Stored data entries:
::::

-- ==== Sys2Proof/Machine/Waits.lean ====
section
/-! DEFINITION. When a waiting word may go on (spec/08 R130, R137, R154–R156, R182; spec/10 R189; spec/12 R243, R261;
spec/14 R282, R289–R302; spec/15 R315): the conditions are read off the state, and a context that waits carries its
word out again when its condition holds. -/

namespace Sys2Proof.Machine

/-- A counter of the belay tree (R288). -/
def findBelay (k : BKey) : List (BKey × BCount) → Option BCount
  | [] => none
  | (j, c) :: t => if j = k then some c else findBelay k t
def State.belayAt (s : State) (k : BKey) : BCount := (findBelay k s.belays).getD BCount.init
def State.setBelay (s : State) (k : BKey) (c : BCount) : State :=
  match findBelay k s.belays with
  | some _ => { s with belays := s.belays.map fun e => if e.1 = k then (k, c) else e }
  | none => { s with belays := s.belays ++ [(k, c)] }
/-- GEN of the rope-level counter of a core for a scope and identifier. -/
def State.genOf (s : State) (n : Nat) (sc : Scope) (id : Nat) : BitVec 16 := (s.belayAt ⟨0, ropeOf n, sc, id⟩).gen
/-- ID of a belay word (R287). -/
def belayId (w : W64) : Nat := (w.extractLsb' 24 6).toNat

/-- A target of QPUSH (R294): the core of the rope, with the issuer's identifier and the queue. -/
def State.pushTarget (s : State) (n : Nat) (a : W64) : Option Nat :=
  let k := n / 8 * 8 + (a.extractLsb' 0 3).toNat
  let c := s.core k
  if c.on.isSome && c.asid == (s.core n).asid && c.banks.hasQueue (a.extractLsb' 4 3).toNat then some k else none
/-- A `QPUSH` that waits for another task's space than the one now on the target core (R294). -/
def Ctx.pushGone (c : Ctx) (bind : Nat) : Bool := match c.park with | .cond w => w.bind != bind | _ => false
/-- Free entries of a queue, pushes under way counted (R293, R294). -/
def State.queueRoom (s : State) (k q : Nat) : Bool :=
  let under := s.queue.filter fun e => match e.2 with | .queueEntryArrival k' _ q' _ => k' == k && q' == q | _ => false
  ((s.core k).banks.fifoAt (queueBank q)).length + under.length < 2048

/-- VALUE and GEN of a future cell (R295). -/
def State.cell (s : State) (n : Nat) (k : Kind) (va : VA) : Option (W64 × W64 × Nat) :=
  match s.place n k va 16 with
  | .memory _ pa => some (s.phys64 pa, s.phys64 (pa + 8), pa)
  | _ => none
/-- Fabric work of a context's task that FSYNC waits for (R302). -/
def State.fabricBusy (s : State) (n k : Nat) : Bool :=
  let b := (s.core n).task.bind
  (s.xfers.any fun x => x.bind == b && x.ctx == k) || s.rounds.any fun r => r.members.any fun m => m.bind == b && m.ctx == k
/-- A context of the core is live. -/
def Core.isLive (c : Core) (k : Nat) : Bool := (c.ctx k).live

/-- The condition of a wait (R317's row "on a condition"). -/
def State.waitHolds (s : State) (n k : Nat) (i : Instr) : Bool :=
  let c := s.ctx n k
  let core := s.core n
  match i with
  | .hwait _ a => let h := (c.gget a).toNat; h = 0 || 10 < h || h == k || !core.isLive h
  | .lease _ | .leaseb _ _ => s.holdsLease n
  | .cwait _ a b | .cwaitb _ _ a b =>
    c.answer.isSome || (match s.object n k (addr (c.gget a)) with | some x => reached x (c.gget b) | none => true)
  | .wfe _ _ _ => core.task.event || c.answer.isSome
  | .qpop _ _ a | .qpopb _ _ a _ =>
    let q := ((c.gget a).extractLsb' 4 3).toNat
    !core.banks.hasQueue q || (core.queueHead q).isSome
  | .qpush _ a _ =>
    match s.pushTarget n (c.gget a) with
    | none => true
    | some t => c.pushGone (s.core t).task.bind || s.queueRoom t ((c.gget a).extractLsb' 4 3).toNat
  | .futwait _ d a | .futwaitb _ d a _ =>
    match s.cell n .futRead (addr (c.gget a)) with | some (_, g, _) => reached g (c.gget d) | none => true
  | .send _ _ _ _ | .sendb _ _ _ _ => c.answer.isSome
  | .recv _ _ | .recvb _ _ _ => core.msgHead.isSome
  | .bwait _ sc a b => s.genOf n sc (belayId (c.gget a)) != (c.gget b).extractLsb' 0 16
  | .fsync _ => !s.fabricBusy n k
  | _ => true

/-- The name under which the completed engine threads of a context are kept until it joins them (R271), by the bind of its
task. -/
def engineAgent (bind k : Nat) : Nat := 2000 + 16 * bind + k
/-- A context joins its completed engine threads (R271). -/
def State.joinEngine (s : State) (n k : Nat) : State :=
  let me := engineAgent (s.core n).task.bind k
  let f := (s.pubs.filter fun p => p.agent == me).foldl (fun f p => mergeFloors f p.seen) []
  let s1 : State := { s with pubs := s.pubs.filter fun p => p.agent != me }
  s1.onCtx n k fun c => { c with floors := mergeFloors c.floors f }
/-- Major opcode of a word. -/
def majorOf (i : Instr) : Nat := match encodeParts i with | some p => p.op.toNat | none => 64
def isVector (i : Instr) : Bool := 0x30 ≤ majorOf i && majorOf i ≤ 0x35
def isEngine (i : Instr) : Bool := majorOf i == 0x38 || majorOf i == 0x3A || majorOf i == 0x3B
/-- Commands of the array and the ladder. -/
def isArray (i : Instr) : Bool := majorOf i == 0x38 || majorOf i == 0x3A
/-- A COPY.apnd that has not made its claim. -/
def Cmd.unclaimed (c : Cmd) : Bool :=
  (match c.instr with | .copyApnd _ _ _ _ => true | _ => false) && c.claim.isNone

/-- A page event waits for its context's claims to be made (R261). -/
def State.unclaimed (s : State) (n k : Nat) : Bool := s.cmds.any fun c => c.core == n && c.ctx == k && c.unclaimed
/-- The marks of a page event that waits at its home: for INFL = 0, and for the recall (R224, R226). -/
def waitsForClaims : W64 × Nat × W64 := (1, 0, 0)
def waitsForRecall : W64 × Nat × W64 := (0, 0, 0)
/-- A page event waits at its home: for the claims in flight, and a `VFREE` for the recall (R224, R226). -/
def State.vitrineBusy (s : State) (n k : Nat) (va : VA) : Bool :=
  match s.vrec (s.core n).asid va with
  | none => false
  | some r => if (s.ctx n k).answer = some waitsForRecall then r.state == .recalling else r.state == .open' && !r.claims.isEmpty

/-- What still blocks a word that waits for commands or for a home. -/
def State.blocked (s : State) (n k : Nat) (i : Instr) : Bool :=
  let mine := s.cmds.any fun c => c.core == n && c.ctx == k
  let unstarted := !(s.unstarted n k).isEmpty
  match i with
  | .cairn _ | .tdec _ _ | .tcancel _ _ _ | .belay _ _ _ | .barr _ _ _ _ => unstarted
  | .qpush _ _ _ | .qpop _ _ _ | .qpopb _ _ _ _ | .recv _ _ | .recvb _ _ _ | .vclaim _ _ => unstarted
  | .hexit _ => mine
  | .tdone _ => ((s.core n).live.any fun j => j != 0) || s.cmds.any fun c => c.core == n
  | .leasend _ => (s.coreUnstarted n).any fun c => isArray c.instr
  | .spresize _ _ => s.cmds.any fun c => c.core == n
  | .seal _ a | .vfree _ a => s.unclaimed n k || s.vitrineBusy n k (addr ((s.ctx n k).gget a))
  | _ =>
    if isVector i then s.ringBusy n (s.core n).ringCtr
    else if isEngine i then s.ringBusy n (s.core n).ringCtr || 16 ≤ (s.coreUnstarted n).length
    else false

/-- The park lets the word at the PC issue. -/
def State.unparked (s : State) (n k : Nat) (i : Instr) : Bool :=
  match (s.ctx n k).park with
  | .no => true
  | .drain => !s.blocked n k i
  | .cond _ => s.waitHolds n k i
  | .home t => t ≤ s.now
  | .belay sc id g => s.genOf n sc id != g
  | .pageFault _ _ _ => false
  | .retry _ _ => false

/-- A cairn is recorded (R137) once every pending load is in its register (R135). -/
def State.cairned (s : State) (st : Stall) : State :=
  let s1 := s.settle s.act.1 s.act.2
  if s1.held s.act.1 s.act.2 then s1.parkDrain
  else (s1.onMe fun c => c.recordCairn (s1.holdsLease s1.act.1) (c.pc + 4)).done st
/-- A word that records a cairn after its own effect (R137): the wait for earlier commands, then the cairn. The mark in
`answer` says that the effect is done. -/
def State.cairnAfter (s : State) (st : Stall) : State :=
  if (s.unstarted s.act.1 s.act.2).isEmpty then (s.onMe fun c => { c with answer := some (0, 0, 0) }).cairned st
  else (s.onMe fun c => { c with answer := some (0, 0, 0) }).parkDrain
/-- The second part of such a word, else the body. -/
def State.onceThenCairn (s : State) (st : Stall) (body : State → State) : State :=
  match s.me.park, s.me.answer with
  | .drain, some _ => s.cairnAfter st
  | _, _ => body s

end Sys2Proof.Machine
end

::::

__Instructions for the task__. The required answer is the run of lines above, starting at the line with "tree (R288). -/" and ending at the line with "def State.pushTarget (s", reproduced exactly with both ends.

__Written answer__.
/-- A counter of the belay tree (R288). -/
def findBelay (k : BKey) : List (BKey × BCount) → Option BCount
  | [] => none
  | (j, c) :: t => if j = k then some c else findBelay k t
def State.belayAt (s : State) (k : BKey) : BCount := (findBelay k s.belays).getD BCount.init
def State.setBelay (s : State) (k : BKey) (c : BCount) : State :=
  match findBelay k s.belays with
  | some _ => { s with belays := s.belays.map fun e => if e.1 = k then (k, c) else e }
  | none => { s with belays := s.belays ++ [(k, c)] }
/-- GEN of the rope-level counter of a core for a scope and identifier. -/
def State.genOf (s : State) (n : Nat) (sc : Scope) (id : Nat) : BitVec 16 := (s.belayAt ⟨0, ropeOf n, sc, id⟩).gen
/-- ID of a belay word (R287). -/
def belayId (w : W64) : Nat := (w.extractLsb' 24 6).toNat

/-- A target of QPUSH (R294): the core of the rope, with the issuer's identifier and the queue. -/
def State.pushTarget (s : State) (n : Nat) (a : W64) : Option Nat :=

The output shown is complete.